-------- ENTRIES PROVIDED --------

/-! ### setOverdue -/

@[simp] theorem State.setOverdue_pending (s : State) (p : Page) (b : Bool) : (s.setOverdue p b).pending = s.pending := by unfold State.setOverdue State.when; split <;> rfl
@[simp] theorem State.setOverdue_staged (s : State) (p : Page) (b : Bool) : (s.setOverdue p b).staged = s.staged := by unfold State.setOverdue State.when; split <;> rfl
@[simp] theorem State.setOverdue_dclk (s : State) (p : Page) (b : Bool) : (s.setOverdue p b).dclk = s.dclk := by unfold State.setOverdue State.when; split <;> rfl
@[simp] theorem State.setOverdue_free (s : State) (p : Page) (b : Bool) : (s.setOverdue p b).free = s.free := by unfold State.setOverdue State.when; split <;> rfl
@[simp] theorem State.setOverdue_held (s : State) (p : Page) (b : Bool) : (s.setOverdue p b).held = s.held := by unfold State.setOverdue State.when; split <;> rfl
@[simp] theorem State.setOverdue_captured (s : State) (p : Page) (b : Bool) : (s.setOverdue p b).captured = s.captured := by unfold State.setOverdue State.when; split <;> rfl
@[simp] theorem State.setOverdue_reply (s : State) (p : Page) (b : Bool) : (s.setOverdue p b).reply = s.reply := by unfold State.setOverdue State.when; split <;> rfl
@[simp] theorem State.setOverdue_out (s : State) (p : Page) (b : Bool) : (s.setOverdue p b).out = s.out := by unfold State.setOverdue State.when; split <;> rfl
@[simp] theorem State.setOverdue_vecWas (s : State) (p : Page) (b : Bool) : (s.setOverdue p b).vecWas = s.vecWas := by unfold State.setOverdue State.when; split <;> rfl
@[simp] theorem State.setOverdue_power (s : State) (p : Page) (b : Bool) : (s.setOverdue p b).power = s.power := by unfold State.setOverdue State.when; split <;> rfl
@[simp] theorem State.setOverdue_lanes (s : State) (p : Page) (b : Bool) : (s.setOverdue p b).lanes = s.lanes := by unfold State.setOverdue State.when; split <;> rfl
@[simp] theorem State.setOverdue_pair (s : State) (p : Page) (b : Bool) : (s.setOverdue p b).pair = s.pair := by unfold State.setOverdue State.when; split <;> rfl
@[simp] theorem State.setOverdue_pace (s : State) (p : Page) (b : Bool) : (s.setOverdue p b).pace = s.pace := by unfold State.setOverdue State.when; split <;> rfl
@[simp] theorem State.setOverdue_axes (s : State) (p : Page) (b : Bool) : (s.setOverdue p b).axes = s.axes := by unfold State.setOverdue State.when; split <;> rfl
@[simp] theorem State.setOverdue_tim (s : State) (p : Page) (b : Bool) : (s.setOverdue p b).tim = s.tim := by unfold State.setOverdue State.when; split <;> rfl
@[simp] theorem State.setOverdue_clusters (s : State) (p : Page) (b : Bool) : (s.setOverdue p b).clusters = s.clusters := by unfold State.setOverdue State.when; split <;> rfl
@[simp] theorem State.setOverdue_cal (s : State) (p : Page) (b : Bool) : (s.setOverdue p b).cal = s.cal := by unfold State.setOverdue State.when; split <;> rfl
@[simp] theorem State.setOverdue_cores (s : State) (p : Page) (b : Bool) : (s.setOverdue p b).cores = s.cores := by unfold State.setOverdue State.when; split <;> rfl
@[simp] theorem State.setOverdue_codec (s : State) (p : Page) (b : Bool) : (s.setOverdue p b).codec = s.codec := by unfold State.setOverdue State.when; split <;> rfl
@[simp] theorem State.setOverdue_commits (s : State) (p : Page) (b : Bool) : (s.setOverdue p b).commits = s.commits := by unfold State.setOverdue State.when; split <;> rfl
@[simp] theorem State.setOverdue_bist (s : State) (p : Page) (b : Bool) : (s.setOverdue p b).bist = s.bist := by unfold State.setOverdue State.when; split <;> rfl
@[simp] theorem State.setOverdue_ddr (s : State) (p : Page) (b : Bool) : (s.setOverdue p b).ddr = s.ddr := by unfold State.setOverdue State.when; split <;> rfl
@[simp] theorem State.setOverdue_intake (s : State) (p : Page) (b : Bool) : (s.setOverdue p b).intake = s.intake := by unfold State.setOverdue State.when; split <;> rfl
@[simp] theorem State.setOverdue_spoil (s : State) (p : Page) (b : Bool) : (s.setOverdue p b).spoil = s.spoil := by unfold State.setOverdue State.when; split <;> rfl
@[simp] theorem State.setOverdue_identN (s : State) (p : Page) (b : Bool) : (s.setOverdue p b).identN = s.identN := by unfold State.setOverdue State.when; split <;> rfl
@[simp] theorem State.setOverdue_den (s : State) (p : Page) (b : Bool) : (s.setOverdue p b).den = s.den := by unfold State.setOverdue State.when; split <;> rfl

/-! ### spoolWrite -/

@[simp] theorem State.spoolWrite_pending (s : State) (a : Nat) (l : List Byte) : (s.spoolWrite a l).pending = s.pending := rfl
@[simp] theorem State.spoolWrite_regs (s : State) (a : Nat) (l : List Byte) : (s.spoolWrite a l).regs = s.regs := rfl
@[simp] theorem State.spoolWrite_staged (s : State) (a : Nat) (l : List Byte) : (s.spoolWrite a l).staged = s.staged := rfl
@[simp] theorem State.spoolWrite_dclk (s : State) (a : Nat) (l : List Byte) : (s.spoolWrite a l).dclk = s.dclk := rfl
@[simp] theorem State.spoolWrite_free (s : State) (a : Nat) (l : List Byte) : (s.spoolWrite a l).free = s.free := rfl
@[simp] theorem State.spoolWrite_held (s : State) (a : Nat) (l : List Byte) : (s.spoolWrite a l).held = s.held := rfl
@[simp] theorem State.spoolWrite_captured (s : State) (a : Nat) (l : List Byte) : (s.spoolWrite a l).captured = s.captured := rfl
@[simp] theorem State.spoolWrite_reply (s : State) (a : Nat) (l : List Byte) : (s.spoolWrite a l).reply = s.reply := rfl
@[simp] theorem State.spoolWrite_out (s : State) (a : Nat) (l : List Byte) : (s.spoolWrite a l).out = s.out := rfl
@[simp] theorem State.spoolWrite_vecWas (s : State) (a : Nat) (l : List Byte) : (s.spoolWrite a l).vecWas = s.vecWas := rfl
@[simp] theorem State.spoolWrite_power (s : State) (a : Nat) (l : List Byte) : (s.spoolWrite a l).power = s.power := rfl
@[simp] theorem State.spoolWrite_lanes (s : State) (a : Nat) (l : List Byte) : (s.spoolWrite a l).lanes = s.lanes := rfl
@[simp] theorem State.spoolWrite_pair (s : State) (a : Nat) (l : List Byte) : (s.spoolWrite a l).pair = s.pair := rfl
@[simp] theorem State.spoolWrite_pace (s : State) (a : Nat) (l : List Byte) : (s.spoolWrite a l).pace = s.pace := rfl
@[simp] theorem State.spoolWrite_axes (s : State) (a : Nat) (l : List Byte) : (s.spoolWrite a l).axes = s.axes := rfl
@[simp] theorem State.spoolWrite_tim (s : State) (a : Nat) (l : List Byte) : (s.spoolWrite a l).tim = s.tim := rfl
@[simp] theorem State.spoolWrite_clusters (s : State) (a : Nat) (l : List Byte) : (s.spoolWrite a l).clusters = s.clusters := rfl
@[simp] theorem State.spoolWrite_cal (s : State) (a : Nat) (l : List Byte) : (s.spoolWrite a l).cal = s.cal := rfl
@[simp] theorem State.spoolWrite_cores (s : State) (a : Nat) (l : List Byte) : (s.spoolWrite a l).cores = s.cores := rfl
@[simp] theorem State.spoolWrite_codec (s : State) (a : Nat) (l : List Byte) : (s.spoolWrite a l).codec = s.codec := rfl
@[simp] theorem State.spoolWrite_commits (s : State) (a : Nat) (l : List Byte) : (s.spoolWrite a l).commits = s.commits := rfl
@[simp] theorem State.spoolWrite_bist (s : State) (a : Nat) (l : List Byte) : (s.spoolWrite a l).bist = s.bist := rfl
@[simp] theorem State.spoolWrite_intake (s : State) (a : Nat) (l : List Byte) : (s.spoolWrite a l).intake = s.intake := rfl
@[simp] theorem State.spoolWrite_spoil (s : State) (a : Nat) (l : List Byte) : (s.spoolWrite a l).spoil = s.spoil := rfl
@[simp] theorem State.spoolWrite_identN (s : State) (a : Nat) (l : List Byte) : (s.spoolWrite a l).identN = s.identN := rfl
@[simp] theorem State.spoolWrite_den (s : State) (a : Nat) (l : List Byte) : (s.spoolWrite a l).den = s.den := rfl

/-! ### modLane -/

@[simp] theorem State.modLane_pending (s : State) (l : Lane) (f : LaneHw → LaneHw) : (s.modLane l f).pending = s.pending := rfl
@[simp] theorem State.modLane_regs (s : State) (l : Lane) (f : LaneHw → LaneHw) : (s.modLane l f).regs = s.regs := rfl
@[simp] theorem State.modLane_staged (s : State) (l : Lane) (f : LaneHw → LaneHw) : (s.modLane l f).staged = s.staged := rfl
@[simp] theorem State.modLane_dclk (s : State) (l : Lane) (f : LaneHw → LaneHw) : (s.modLane l f).dclk = s.dclk := rfl
@[simp] theorem State.modLane_free (s : State) (l : Lane) (f : LaneHw → LaneHw) : (s.modLane l f).free = s.free := rfl
@[simp] theorem State.modLane_held (s : State) (l : Lane) (f : LaneHw → LaneHw) : (s.modLane l f).held = s.held := rfl
@[simp] theorem State.modLane_captured (s : State) (l : Lane) (f : LaneHw → LaneHw) : (s.modLane l f).captured = s.captured := rfl
@[simp] theorem State.modLane_reply (s : State) (l : Lane) (f : LaneHw → LaneHw) : (s.modLane l f).reply = s.reply := rfl
@[simp] theorem State.modLane_out (s : State) (l : Lane) (f : LaneHw → LaneHw) : (s.modLane l f).out = s.out := rfl
@[simp] theorem State.modLane_vecWas (s : State) (l : Lane) (f : LaneHw → LaneHw) : (s.modLane l f).vecWas = s.vecWas := rfl
@[simp] theorem State.modLane_power (s : State) (l : Lane) (f : LaneHw → LaneHw) : (s.modLane l f).power = s.power := rfl
@[simp] theorem State.modLane_pair (s : State) (l : Lane) (f : LaneHw → LaneHw) : (s.modLane l f).pair = s.pair := rfl
@[simp] theorem State.modLane_pace (s : State) (l : Lane) (f : LaneHw → LaneHw) : (s.modLane l f).pace = s.pace := rfl
@[simp] theorem State.modLane_axes (s : State) (l : Lane) (f : LaneHw → LaneHw) : (s.modLane l f).axes = s.axes := rfl
@[simp] theorem State.modLane_tim (s : State) (l : Lane) (f : LaneHw → LaneHw) : (s.modLane l f).tim = s.tim := rfl
@[simp] theorem State.modLane_clusters (s : State) (l : Lane) (f : LaneHw → LaneHw) : (s.modLane l f).clusters = s.clusters := rfl
@[simp] theorem State.modLane_cal (s : State) (l : Lane) (f : LaneHw → LaneHw) : (s.modLane l f).cal = s.cal := rfl
@[simp] theorem State.modLane_cores (s : State) (l : Lane) (f : LaneHw → LaneHw) : (s.modLane l f).cores = s.cores := rfl
@[simp] theorem State.modLane_codec (s : State) (l : Lane) (f : LaneHw → LaneHw) : (s.modLane l f).codec = s.codec := rfl
@[simp] theorem State.modLane_commits (s : State) (l : Lane) (f : LaneHw → LaneHw) : (s.modLane l f).commits = s.commits := rfl
@[simp] theorem State.modLane_bist (s : State) (l : Lane) (f : LaneHw → LaneHw) : (s.modLane l f).bist = s.bist := rfl
@[simp] theorem State.modLane_ddr (s : State) (l : Lane) (f : LaneHw → LaneHw) : (s.modLane l f).ddr = s.ddr := rfl
@[simp] theorem State.modLane_intake (s : State) (l : Lane) (f : LaneHw → LaneHw) : (s.modLane l f).intake = s.intake := rfl
@[simp] theorem State.modLane_spoil (s : State) (l : Lane) (f : LaneHw → LaneHw) : (s.modLane l f).spoil = s.spoil := rfl
@[simp] theorem State.modLane_identN (s : State) (l : Lane) (f : LaneHw → LaneHw) : (s.modLane l f).identN = s.identN := rfl
@[simp] theorem State.modLane_den (s : State) (l : Lane) (f : LaneHw → LaneHw) : (s.modLane l f).den = s.den := rfl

--------

EXERCISE REQUIREMENTS ▸ The answer must be every line of the records that contains the word "regs".

WRITTEN SOLUTION ▸
@[simp] theorem State.spoolWrite_regs (s : State) (a : Nat) (l : List Byte) : (s.spoolWrite a l).regs = s.regs := rfl
@[simp] theorem State.modLane_regs (s : State) (l : Lane) (f : LaneHw → LaneHw) : (s.modLane l f).regs = s.regs := rfl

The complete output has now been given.